/-- The combining operation of OP and DTYPE. -/
def redOp (op dt a b : Nat) : Nat :=
  let w := 8 * dtSize dt
  if dt ≥ 5 then
    match op with
    | 0 => fpAdd w a b
    | 1 => fpMinMax w false a b
    | _ => fpMinMax w true a b
  else
    match op with
    | 0 => (a + b) % 2 ^ w
    | 1 => if dt % 2 = 1 then (if toSigned w a ≤ toSigned w b then a else b) else min a b
    | 2 => if dt % 2 = 1 then (if toSigned w a ≥ toSigned w b then a else b) else max a b
    | 3 => a &&& b
    | 4 => a ||| b
    | _ => a ^^^ b

/-- Combine elements into the lanes: element `j` of its subrange goes to lane j mod L. -/
def redLanes (op dt : Nat) (lanes : List (Option (BitVec 64))) (j : Nat) (d : List (BitVec 8)) : List (Option (BitVec 64)) :=
  let es := dtSize dt
  let l := 64 / es
  (List.range (d.length / es)).foldl (fun w i =>
    let k := (j + i) % l
    let x := leAt d (i * es) es
    w.set k (match w.getD k none with
      | none => some (BitVec.ofNat 64 x)
      | some v => some (BitVec.ofNat 64 (redOp op dt v.toNat x)))) lanes

/-- One level of the pairwise tree. -/
def redPairs (op dt : Nat) : List Nat → List Nat
  | a :: b :: t => redOp op dt a b :: redPairs op dt t
  | l => l

/-- The tree over the non-empty lanes: at most 16. -/
def redTree (op dt : Nat) (l : List Nat) : Option Nat :=
  (redPairs op dt (redPairs op dt (redPairs op dt (redPairs op dt l)))).head?

/-- Head of a delegated operand: STOP cleared (R335). -/
def delegHead (o : List (BitVec 8)) : List (BitVec 8) := (slice o 0 8).set 1 (BitVec.ofNat 8 (byteAt o 1 &&& 0xFB))

/-- A location of KIND 0. -/
def localLoc (a : Nat) : List (BitVec 8) := leBytes 8 a ++ zeros 8

/-- Bytes that one delegated SVC covers at most. -/
def delegMax : Nat := 2 ^ 28

/-- An SVC to the stack that a location names. -/
def svcAcc (l : Loc) (sub : BitVec 8) (payload : List (BitVec 8)) : Acc :=
  { op := .svc sub, kind := 1, eid := BitVec.ofNat 18 l.eid, addr := 0, len := 0, data := payload }

/-- SVCs of a delegated part, in chunk order. -/
def redSvcs (o : List (BitVec 8)) (p : Nat) : List Acc :=
  let l := locAt o (16 + 24 * p)
  let n := leAt o (32 + 24 * p) 8
  let es := dtSize (headDtype o)
  let per := delegMax / es
  (List.range ((n + per - 1) / per)).map fun c =>
    svcAcc l 5 (delegHead o ++ [o.getD 8 0, 1] ++ zeros 6 ++ localLoc (l.addr + c * delegMax) ++ leBytes 8 (min per (n - c * per)))

/-- A piece's reads: 4 KiB of its elements, `r.pos` being the elements done. -/
def redReads (o : List (BitVec 8)) (piece done : Nat) : List Acc :=
  let p := piece / 2 ^ headSpread o
  let (f, n) := redSub o p (piece % 2 ^ headSpread o)
  let es := dtSize (headDtype o)
  let l := (locAt o (16 + 24 * p)).at_ ((f + done) * es)
  readAccs l (pieceLen l.addr ((n - done) * es))

/-- REDUCE: a piece after the other; `r.lo` is the piece, `r.words` its lanes, `r.round` − 1 its elements done. -/
def State.reduceRound (s : State) (e : Nat) : State :=
  s.stageRound e 5 fun j r =>
    let o := j.operand
    let piece := r.lo
    let p := piece / 2 ^ headSpread o
    let dt := headDtype o
    let es := dtSize dt
    let op := byteAt o 8
    let deleg := s.delegated (locAt o (16 + 24 * p))
    let (a, b) := redSpan o deleg piece
    let put := fun (j : Job) (k v : Nat) => { j with parts := j.parts ++ [(piece * 1024 + k, BitVec.ofNat 64 v)] }
    let stop := fun (j : Job) (done : Nat) => s.endPart e j { r with lo := a, pos := a + done }
    if r.round = 0 then
      if j.fail.isSome then stop j 0
      else if a = b then s.partDone e j { r with lo := a, hi := b }
      else if deleg then s.goOn e j { r with round := 1 } (redSvcs o p)
      else s.goOn e j { r with round := 1, words := List.replicate (64 / es) none } (redReads o piece 0)
    else if deleg then
      let per := delegMax / es
      let n := b - a
      let k := (List.range ((n + per - 1) / per)).takeWhile fun i => (r.ans i).map (·.status) == some stOK
      match r.bad with
      | some x => let (c, st) := failOf x; stop (j.failWith c st true) (min n (k.length * per))
      | none =>
        let j1 := k.foldl (fun j i => put j i (leAt (r.data i) 8 8)) j
        s.partDone e j1 { r with lo := a, hi := b }
    else
      let done := r.round - 1
      let plan := redReads o piece done
      let ok := r.okBytes 0 plan
      match r.bad with
      | some x => let (c, st) := failOf x; stop (j.failWith c st x.remote) (done + ok / es)
      | none =>
        let words := redLanes op dt r.words done (r.allData 0 plan.length)
        let done1 := done + ok / es
        if j.fail.isSome then stop j done1
        else if b - a ≤ done1 then
          let v := (redTree op dt (words.filterMap fun w => w.map (·.toNat))).getD 0
          s.partDone e (put j 0 v) { r with lo := a, hi := b }
        else s.goOn e j { r with round := done1 + 1, words := words } (redReads o piece done1)

/-- The value of a REDUCE: the left fold over its pieces in order (R342). -/
def redValue (o : List (BitVec 8)) (j : Job) : Nat :=
  let l := j.parts.mergeSort fun a b => decide (a.1 ≤ b.1)
  match l with
  | [] => 0
  | x :: t => t.foldl (fun v y => redOp (byteAt o 8) (headDtype o) v y.2.toNat) x.2.toNat

/-! ## CHECK and COMPARE (R343, R344) -/

def checkReads (o : List (BitVec 8)) (r : Run) : List Acc :=
  let l := (locAt o 8).at_ r.pos
  readAccs l (pieceLen l.addr (r.hi - r.pos))

/-- The SVC of a delegated CHECK that goes on from `r.pos` (R335, R359). -/
def checkSvc (o : List (BitVec 8)) (r : Run) : Acc :=
  let l := locAt o 8
  let ctx := if r.pos = 0 then slice o 32 16 else leBytes 8 ((r.words.headD none).getD 0).toNat ++ [o.getD 40 0, 1] ++ zeros 6
  svcAcc l 6 (delegHead o ++ localLoc (l.addr + r.pos) ++ leBytes 8 (min delegMax (r.hi - r.pos)) ++ ctx)

def State.checkRound (s : State) (e : Nat) : State :=
  s.stageRound e 6 fun j r =>
    let o := j.operand
    let deleg := s.delegated (locAt o 8)
    let go := fun (t : State) (j : Job) (r : Run) =>
      if r.hi ≤ r.pos then t.endPart e j r
      else t.goOn e j { r with round := 1 } (if deleg then [checkSvc o r] else checkReads o r)
    if r.round = 0 then
      match s.takeCvu e j (byteAt o 40) (cvuLoad (slice o 32 16) (locAt o 8).addr) with
      | none => s
      | some (j1, t) => go t j1 r
    else if deleg then
      match r.bad with
      | some a => let (c, st) := failOf a; s.endPart e (j.failWith c st a.remote) r
      | none => go s j { r with pos := r.pos + min delegMax (r.hi - r.pos), words := [some (BitVec.ofNat 64 (leAt (r.data 0) 8 8))] }
    else
      let plan := checkReads o r
      let n := r.okBytes 0 plan
      let t := s.feedJob j ((r.allData 0 plan.length).take n)
      let r1 := { r with pos := r.pos + n }
      match r.bad with
      | some a => let (c, st) := failOf a; t.endPart e (j.failWith c st a.remote) r1
      | none => go t j r1

def cmpLen (o : List (BitVec 8)) (r : Run) : Nat := pieceLen ((locAt o 8).addr + r.pos) (r.hi - r.pos)

/-- COMPARE: `r.words` holds the first difference found and their number. -/
def State.compareRound (s : State) (e : Nat) : State :=
  s.stageRound e 7 fun j r =>
    let o := j.operand
    let pa := readAccs ((locAt o 8).at_ r.pos) (cmpLen o r)
    let pb := readAccs ((locAt o 24).at_ r.pos) (cmpLen o r)
    let go := fun (r : Run) =>
      if r.hi ≤ r.pos then s.endPart e j r
      else s.goOn e j { r with round := 1 } (readAccs ((locAt o 8).at_ r.pos) (cmpLen o r) ++ readAccs ((locAt o 24).at_ r.pos) (cmpLen o r))
    if r.round = 0 then go { r with words := [none, some 0] }
    else
      let n := min (r.okBytes 0 pa) (r.okBytes pa.length pb)
      let a := r.allData 0 pa.length
      let b := r.allData pa.length pb.length
      let df := (List.range n).filter fun i => a.getD i 0 != b.getD i 0
      let cnt := ((r.words.getD 1 none).getD 0).toNat + df.length
      let first := match r.words.headD none, df with
        | some f, _ => some f
        | none, i :: _ => some (BitVec.ofNat 64 (r.pos + i))
        | none, [] => none
      let r1 := { r with pos := r.pos + n, words := [first, some (BitVec.ofNat 64 cnt)] }
      match r.bad with
      | some x => let (c, st) := failOf x; s.endPart e (j.failWith c st x.remote) r1
      | none => go r1

/-! ## TRANSPOSE (R345) -/

/-- Row, first column and columns of a unit. -/
def trUnit (o : List (BitVec 8)) (pos : Nat) : Nat × Nat × Nat :=
  let c := pos % trGroups o * 64
  (pos / trGroups o, c, min 64 (leAt o 44 4 - c))

def trReads (o : List (BitVec 8)) (r : Run) : List Acc :=
  let (row, c, n) := trUnit o r.pos
  let es := 2 ^ byteAt o 64
  readAccs ((locAt o 8).at_ (row * leAt o 48 8 + c * es)) (n * es)

def trWrites (o : List (BitVec 8)) (r : Run) : List Acc :=
  let (row, c, n) := trUnit o r.pos
  let es := 2 ^ byteAt o 64
  (List.range n).flatMap fun i => writeAccs ((locAt o 24).at_ ((c + i) * leAt o 56 8 + row * es)) (slice r.bytes (i * es) es)

def State.transposeRound (s : State) (e : Nat) : State :=
  s.round e 9 (fun _ _ => 0) fun j r =>
    let o := j.operand
    match r.round with
    | 1 =>
      let r1 := { r with bytes := r.allData 0 (trReads o r).length, round := 2 }
      s.goOn e j r1 (trWrites o r1)
    | k =>
      let r1 := if k = 0 then r else { r with pos := r.pos + 1 }
      if r1.hi ≤ r1.pos then s.endPart e j r1 else s.goOn e j { r1 with round := 1 } (trReads o r1)

/-! ## ATOMB (R346) -/

/-- ATOMB: one entry after the other, so that list order holds in both modes; `r.words` counts CAS entries that did not write. -/
def State.atombRound (s : State) (e : Nat) : State :=
  s.round e 10 (fun _ _ => 0) fun j r =>
    let o := j.operand
    let sub := byteAt o 8
    let w := atomWidth sub
    let miss := ((r.words.headD none).getD 0).toNat
    let next := fun (r : Run) =>
      if r.hi ≤ r.pos then s.endPart e j r
      else s.goOn e j { r with round := 1 } (readAccs ((locAt o 32).at_ (24 * r.pos)) 24)
    match r.round with
    | 0 => next r
    | 1 =>
      let d := r.allData 0 (readAccs ((locAt o 32).at_ (24 * r.pos)) 24).length
      let l := locAt o 16
      let a := l.addr + leAt d 0 8
      if a % (w / 8) ≠ 0 || decide (2 ^ 40 < a + w / 8) then s.stageFails e j r stMALFORMED
      else if !s.svcWindow j permA a (w / 8) then (s.inc RT_CNT_VIOL_WINDOW).stageFails e j r stACCESS
      else s.goOn e j { r with round := 2, bytes := d }
        [{ op := .atom (BitVec.ofNat 8 sub), kind := l.kind, eid := BitVec.ofNat 18 l.eid, addr := a, len := w / 8, data := slice d 8 16, ordered := byteAt o 9 == 1 }]
    | 2 =>
      let old := leAt (r.data 0) 0 8
      let m := if sub % 16 = 9 ∧ old ≠ leAt r.bytes 16 (w / 8) then miss + 1 else miss
      let r1 := { r with words := [some (BitVec.ofNat 64 m)] }
      let l := locAt o 48
      if l.kind = 7 then next { r1 with pos := r.pos + 1 } else s.goOn e j { r1 with round := 3 } (writeAccs (l.at_ (8 * r.pos)) (leBytes 8 old))
    | _ => next { r with pos := r.pos + 1 }

/-! ## FENCE and NOTIFY (R347, R348) -/

/-- A descriptor fetched before job `id` on ring `n` has not written its completion. -/
def State.earlierOpen (s : State) (n id : Nat) : Bool :=
  ((s.ring n).descs.any fun d => decide (d.job < id)) || ((s.ring n).cpls.any fun c => decide (c.job < id))

def State.fenceRound (s : State) (e : Nat) : State :=
  s.stageRound e 12 fun j r =>
    if (bitList 64 (leAt j.operand 8 8)).any fun n => s.earlierOpen n j.id then s else s.stageDone e j r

★ ★ ★ ★ ★

■ **Requirement**
Starting at the line that contains "s.goOn e j r1 (trWrites o r1)" and stopping after the line that contains "let a := l.addr + leAt d 0 8", write out every line exactly as it appears above, and no other line.

■ **Completed task**
      s.goOn e j r1 (trWrites o r1)
    | k =>
      let r1 := if k = 0 then r else { r with pos := r.pos + 1 }
      if r1.hi ≤ r1.pos then s.endPart e j r1 else s.goOn e j { r1 with round := 1 } (trReads o r1)

/-! ## ATOMB (R346) -/

/-- ATOMB: one entry after the other, so that list order holds in both modes; `r.words` counts CAS entries that did not write. -/
def State.atombRound (s : State) (e : Nat) : State :=
  s.round e 10 (fun _ _ => 0) fun j r =>
    let o := j.operand
    let sub := byteAt o 8
    let w := atomWidth sub
    let miss := ((r.words.headD none).getD 0).toNat
    let next := fun (r : Run) =>
      if r.hi ≤ r.pos then s.endPart e j r
      else s.goOn e j { r with round := 1 } (readAccs ((locAt o 32).at_ (24 * r.pos)) 24)
    match r.round with
    | 0 => next r
    | 1 =>
      let d := r.allData 0 (readAccs ((locAt o 32).at_ (24 * r.pos)) 24).length
      let l := locAt o 16
      let a := l.addr + leAt d 0 8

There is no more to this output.